(Dataset items)
-- ==== Sys2Proof/Machine/Dispatch.lean ====
section
/-! DEFINITION. Machine/Dispatch: one arm per operation. -/

namespace Sys2Proof.Machine

def exec (i : Instr) (s : State) : Host.Outcome State Fault Refusal :=
  match i with
  | .enc => Sys2Proof.Machine.execEnc s
  | .dec => Sys2Proof.Machine.execDec s
  | .kexp => Sys2Proof.Machine.execKexp s
  | .kexpi => Sys2Proof.Machine.execKexpi s
  | .chk => Sys2Proof.Machine.execChk s
  | .kload => Sys2Proof.Machine.execKload s
  | .kstep => Sys2Proof.Machine.execKstep s
  | .kinvr => Sys2Proof.Machine.execKinvr s
  | .ldst => Sys2Proof.Machine.execLdst s
  | .stst => Sys2Proof.Machine.execStst s
  | .ark => Sys2Proof.Machine.execArk s
  | .subb => Sys2Proof.Machine.execSubb s
  | .shrow => Sys2Proof.Machine.execShrow s
  | .mixc => Sys2Proof.Machine.execMixc s
  | .isubb => Sys2Proof.Machine.execIsubb s
  | .ishrow => Sys2Proof.Machine.execIshrow s
  | .imixc => Sys2Proof.Machine.execImixc s
  | .xtime => Sys2Proof.Machine.execXtime s
  | .gfmul k => Sys2Proof.Machine.execGfmul k s
  | .sbox => Sys2Proof.Machine.execSbox s
  | .isbox => Sys2Proof.Machine.execIsbox s
  | .rcon j => Sys2Proof.Machine.execRcon j s
  | .rotw => Sys2Proof.Machine.execRotw s
  | .subw => Sys2Proof.Machine.execSubw s

end Sys2Proof.Machine
end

DIRECTIONS: Using the entries above, work out how many lines include the word "Dispatch", and give only that count.

WRITTEN SOLUTION: 2